23 from the Tensaw today. Water is at 51deg. Charlie Brewer slider jigs. Black was the color today. Mostly 11”-12” fish With A few gooduns.


----------



## DMC (Nov 28, 2010)

Way to go Good job. I knew you would come thur.


----------



## JoeyWelch (Sep 25, 2009)

Thanks Mr Dickey.


----------



## jjam (Dec 9, 2007)

Awesome job Joey,

dat's a boat load of Sac-a-lait right there!


----------



## JoeyWelch (Sep 25, 2009)

jjam said:


> Awesome job Joey,
> 
> dat's a boat load of Sac-a-lait right there!

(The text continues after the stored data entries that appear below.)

-- ==== Sys2Proof/Machine/StepOps.lean ====
section
/-! DEFINITION. Sys2Proof/Machine/StepOps.lean: the step of a job: contributions, credits and the fold buffer (R343 to
R345, R391 to R396), staging (R353 to R357), votes, settles and aborts (R359 to R368, R402), and the scale state (R225). -/

namespace Sys2Proof.Machine

/-! ### Proposals of self-expulsion (R456, R457) -/

/-- The condition of R456. -/
def proposes (s : State) : Bool :=
  (s.health.published && decide (s.health.score ≤ 200 ∧ 500 ≤ s.health.conf)) ||
  s.jobs.any fun j => decide (3 ≤ (j.recent.filter id).length)

/-- Evaluate the standing proposal against the ledger (R457). Expulsion does not apply below the floor (R455). -/
def evalProposal (s : State) : State :=
  if s.phase ≠ .ready ∨ s.health.expelled ∨ s.health.granted then s
  else if !proposes s then { s with health.standing := false, health.refusedStanding := false }
  else if s.jrn.hst.budgetUsed < s.jrn.hcfg.budget then
    writeHst { s with health.standing := true, health.granted := true, health.refusedStanding := false,
                      jrn.hst.budgetUsed := s.jrn.hst.budgetUsed + 1 }
  else if s.health.refusedStanding then s
  else
    raiseEvent evHealth (logHealth 0x06 0 0 0 (writeHst { s with health.standing := true, health.refusedStanding := true,
                                                                 jrn.hst.refusals := s.jrn.hst.refusals + 1 }))

/-! ### Sector of a job -/

/-- Columns of a job's sector. -/
def jobCols (s : State) (j : Job) : BitVec 12 := (s.sectors[j.sector]).columns

/-- Facets of a job's sector take a step number (R359, R364). -/
def setFcsrStep (cols : BitVec 12) (v : W64) (s : State) : State :=
  { s with facets := vmap s.facets fun f x => if cols.getLsbD (facetCol f) then { x with step := v } else x }

/-- The step of a job is armed and has neither settled nor aborted. -/
def stepOf (j : Job) : Option StepRun :=
  match j.run with
  | some r => if r.st = .idle then none else some r
  | none => none

/-- A step of the job is armed, or its settle is not complete (R364, R367). -/
def armed (j : Job) : Bool :=
  j.run.isSome || match j.deriveCmd with
    | some d => d.shard.isNone
    | none => false

/-- Change the staging of one shard. -/
def modShard (job : W32) (sh : W32) (g : ShardRun → ShardRun) (s : State) : State :=
  modRun job (fun r => { r with shards := updIf r.shards (fun x => x.id == sh) g }) s

/-- The staging of one shard. -/
def shardRun (r : StepRun) (sh : W32) : Option ShardRun := r.shards.find? fun x => x.id == sh

/-! ### Contributions -/

/-- Biased exponent of a finite nonzero FP32 value; 0 otherwise. -/
def fexpOf (x : W32) : Nat := let e := x.toNat / 2 ^ 23 % 256; if e = 255 then 0 else e

/-- `code_group` (R393): the scale byte and the coded elements of 32 consecutive elements from index `e0`. -/
def codeGroup (seed : W64) (tensor : BitVec 24) (step : W64) (rank e0 : Nat) (xs : List W32) : Byte × List Byte :=
  let em := xs.foldl (fun a x => max a (fexpOf x)) 0
  let X : Byte := BitVec.ofNat 8 (max 0 (min 254 ((em : Int) - 14))).toNat
  (X, xs.mapIdx fun k x =>
    match (fp32 x).scale (127 - (X.toNat : Int)) with
    | .nan => 0x7F
    | .inf neg => if neg then 0xFC else 0x7C
    | .fin m e => BitVec.ofNat 8 (fmtE5M2.round (.sr (rword seed tensor 0x02 step (rank * 2 ^ 40 + e0 + k))) .largest m e).1)

/-- FP32 of a coded element (Table 07-5). -/
def codedFp32 (x : W16) : W32 := elemToFp32 0x1 (x.extractLsb' 8 8) (x.extractLsb' 0 8).toNat

/-- Change a fold range, which begins when it is first used. -/
def modRange (job : W32) (sh : W32) (ix : Nat) (g : FoldRange → FoldRange) (s : State) : State :=
  modRun job (fun r =>
    if r.ranges.any fun x => x.shard == sh && x.index == ix then
      { r with ranges := updIf r.ranges (fun x => x.shard == sh && x.index == ix) g }
    else { r with ranges := r.ranges ++ [g ⟨sh, ix, [], [], false⟩] }) s

/-- A fold range. -/
def rangeOf (r : StepRun) (sh : W32) (ix : Nat) : FoldRange :=
  match r.ranges.find? fun x => x.shard == sh && x.index == ix with
  | some x => x
  | none => ⟨sh, ix, [], [], false⟩

/-- The contribution of a rank to a range has been received whole. -/
def contribDone (fr : FoldRange) (rank : Nat) : Bool := fr.contribs.any fun c => c.rank == rank && c.done

/-- Add decoded elements of a rank's contribution to a range of `len` elements (R344). -/
def addContrib (job : W32) (sh : W32) (ix len rank : Nat) (els : List (Nat × W32)) (s : State) : State :=
  modRange job sh ix (fun fr =>
    let old : Contrib := optGet ⟨rank, [], 0, [], false⟩ (fr.contribs.find? fun c => c.rank == rank)
    let (m, tw) := els.foldl (fun (p : List (Nat × W32) × List Nat) e =>
      (sins p.1 e.1 e.2, if p.1.any fun x => x.1 == e.1 then p.2 ++ [e.1] else p.2)) (old.elems, old.twice)
    let n := old.count + els.length
    { fr with contribs := fr.contribs.filter (fun x => x.rank != rank) ++ [⟨rank, m, n, tw, n == len⟩] }) s

/-- The element that a rank contributes: it has no stated value unless it was handed exactly once (R392, log 35). -/
def contribElem (step : W64) (fr : FoldRange) (rank e : Nat) : W32 :=
  match fr.contribs.find? fun x => x.rank == rank with
  | some x => if (x.elems.any fun y => y.1 == e) && !x.twice.contains e then sget 0 x.elems e else Config.unhanded step rank e
  | none => Config.unhanded step rank e

/-- The reduced gradient of a complete range (R344). -/
def reduceRange (seed step : W64) (sh : ShardEnt) (ix : Nat) (fr : FoldRange) : List W32 :=
  (List.range (rangeLen sh ix)).map fun k =>
    let e := sh.first + ix * sh.rangeElems + k
    let xs := (contributors sh).map fun c => (c, contribElem step fr c e)
    match xs with
    | [] => 0
    | x :: r => r.foldl (fun a y =>
        toFp32 (.sr (rword seed sh.tensor 0x03 step (y.1 * 2 ^ 40 + e))) ((fp32 a).add (fp32 y.2))) x.2

/-- The range is complete (R345). -/
def rangeComplete (sh : ShardEnt) (fr : FoldRange) : Bool := (contributors sh).all (contribDone fr)

/-- Bytes of each fold buffer that serve accumulation (R345). -/
def foldBytes : Nat := 63 * 2 ^ 20

/-- Bytes of a coded contribution of `n` elements. -/
def codedLen (n : Nat) : Nat := (n + 31) / 32 * 33

/-- Contributors of a range from the first, in rank order, that is not received whole: that one is added as it comes. -/
def stillOpen (sh : ShardEnt) (fr : FoldRange) : List Nat := (contributors sh).dropWhile (contribDone fr)

/-- Bytes of the fold buffer that an open range takes (R344, R345): its FP32 area, and the coded form of every contribution
that is admitted and waits for those of lower ranks. -/
def rangeArea (sh : ShardEnt) (ix : Nat) (fr : FoldRange) : Nat :=
  4 * rangeLen sh ix + codedLen (rangeLen sh ix) *
    (((stillOpen sh fr).drop 1).filter fun c => fr.credited.contains c || contribDone fr c).length

/-- Own ranges of one Prism that are open (R345): in range order while they fit. -/
def openRanges (j : Job) (r : StepRun) (prism : Nat) : List (W32 × ShardEnt × Nat) :=
  match j.layout with
  | none => []
  | some lay =>
    let live := (rangeOrder lay).filter fun x => x.2.1.owner == lay.rank && x.2.1.prism == prism &&
      !(rangeOf r x.2.1.id x.2.2).updated && match shardRun r x.2.1.id with
        | some q => q.st == .accumulating || q.st == .committed
        | none => false
    (live.foldl (fun (p : List (W32 × ShardEnt × Nat) × Nat × Bool) x =>
      let a := p.2.1 + rangeArea x.2.1 x.2.2 (rangeOf r x.2.1.id x.2.2)
      if p.2.2 && decide (a ≤ foldBytes) then (p.1 ++ [x], a, true) else (p.1, p.2.1, false)) ([], 0, true)).1

/-- Change a contribution of this module, which begins when it is first used. -/
def modOut (job : W32) (sh : W32) (ix : Nat) (g : OutContrib → OutContrib) (s : State) : State :=
  modRun job (fun r =>
    if r.outs.any fun o => o.shard == sh && o.range == ix then
      { r with outs := updIf r.outs (fun o => o.shard == sh && o.range == ix) g }
    else { r with outs := r.outs ++ [g ⟨sh, ix, [], 0, false, false⟩] }) s

/-- Admit the contribution of rank `c` to a range of this member (R345, R395): another member's by a CREDIT, its own at once. -/
def admitOwn (job : W32) (lay : Layout) (step : W64) (x : W32 × ShardEnt × Nat) (c : Nat) (s : State) : State :=
  let t := modRange job x.2.1.id x.2.2 (fun fr => { fr with credited := fr.credited ++ [c] }) s
  if c = lay.rank.toNat then modOut job x.2.1.id x.2.2 (fun o => { o with credit := true }) t
  else sendPlain job (BitVec.ofNat 16 c) false ptCredit step x.1 (x.2.1.first + x.2.2 * x.2.1.rangeElems)
    (beBytes 4 (rangeLen x.2.1 x.2.2)) t

/-- Admit the contributions that R345 and R395 require: for every open range its next contributor in rank order, then further
contributors while the fold buffer has room for their coded form. -/
def grantCredits (job : W32) (s : State) : State :=
  match jobOf job s with
  | none => s
  | some j =>
    match stepOf j, j.layout with
    | some r, some lay =>
      (List.range 4).foldl (fun t prism =>
        let opened := openRanges j r prism
        let fr := fun (x : W32 × ShardEnt × Nat) => rangeOf r x.2.1.id x.2.2
        let room := foldBytes - (opened.map fun x => rangeArea x.2.1 x.2.2 (fr x)).foldl (· + ·) 0
        let wants := (opened.flatMap fun x => (stillOpen x.2.1 (fr x)).mapIdx fun k c => (x, c, k == 0)).filter fun w =>
          !contribDone (fr w.1) w.2.1 && !(fr w.1).credited.contains w.2.1
        (wants.foldl (fun (p : State × Nat) w =>
          let n := codedLen (rangeLen w.1.2.1 w.1.2.2)
          if w.2.2 then (admitOwn job lay r.step w.1 w.2.1 p.1, p.2)
          else if n ≤ p.2 then (admitOwn job lay r.step w.1 w.2.1 p.1, p.2 - n)
          else p) (t, room)).1) s
    | _, _ => s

Thanks. It’s good to see you posting again.:thumbsup:


----------



## hjorgan (Sep 30, 2007)

Great catch! Give us arm-chair fishers some details. Depth, lures/bait, etc?


----------



## kingfish501 (Oct 7, 2007)

Nice mess of fish there. Good job.


----------



## SHunter (Jun 19, 2009)

Fish fry on the agenda?


----------



## JoeyWelch (Sep 25, 2009)

hjorgan said:


> Great catch! Give us arm-chair fishers some details. Depth, lures/bait, etc?



Thanks.
8-10’ deep 12-16fow.. Charlie Brewers Crappie Sliders. 1 oz weight 2’ in front of a 1/32 jighead with a #2 hook. .5-.6 mph


----------



## JoeyWelch (Sep 25, 2009)

SHunter said:


> Fish fry on the agenda?


Sorta. Donating everything to fundraising event for someone who is having a kidney transplant.

If anyone else catches any frying fish they would care to donate this month, it would be much appreciated. I believe the event will be held the first week of March. Don’t have all the details but I can get them if needed.


----------



## GROUPERKING (Sep 28, 2011)

Done went and done it again. Nice !


----------



## Bodupp (Oct 3, 2007)

Certainly worth bundling up for. Good job..... again!


----------



## Jason (Oct 2, 2007)

You gonna make the Bama Water folks put a limit on them jokers to 2 a piece you keep slaying em like that son!!! Nice haul fer an excellent cause!


----------



## floorman1 (Jan 10, 2012)

Ill pay 175 to go get em like that.


----------



## JoeyWelch (Sep 25, 2009)

Thanks for looking guys. Me and Lisa made a short 3 1/2 - 4 hour trip this afternoon and picked up 14 more and a catfish. All 10-12” fish except for one.

Beautiful evening to be on the river. Ready for next weekend.


----------



## DMC (Nov 28, 2010)

Looking good. Man you need to get rid ob the rubber boots just for safety Ask me how I know
Great job..


----------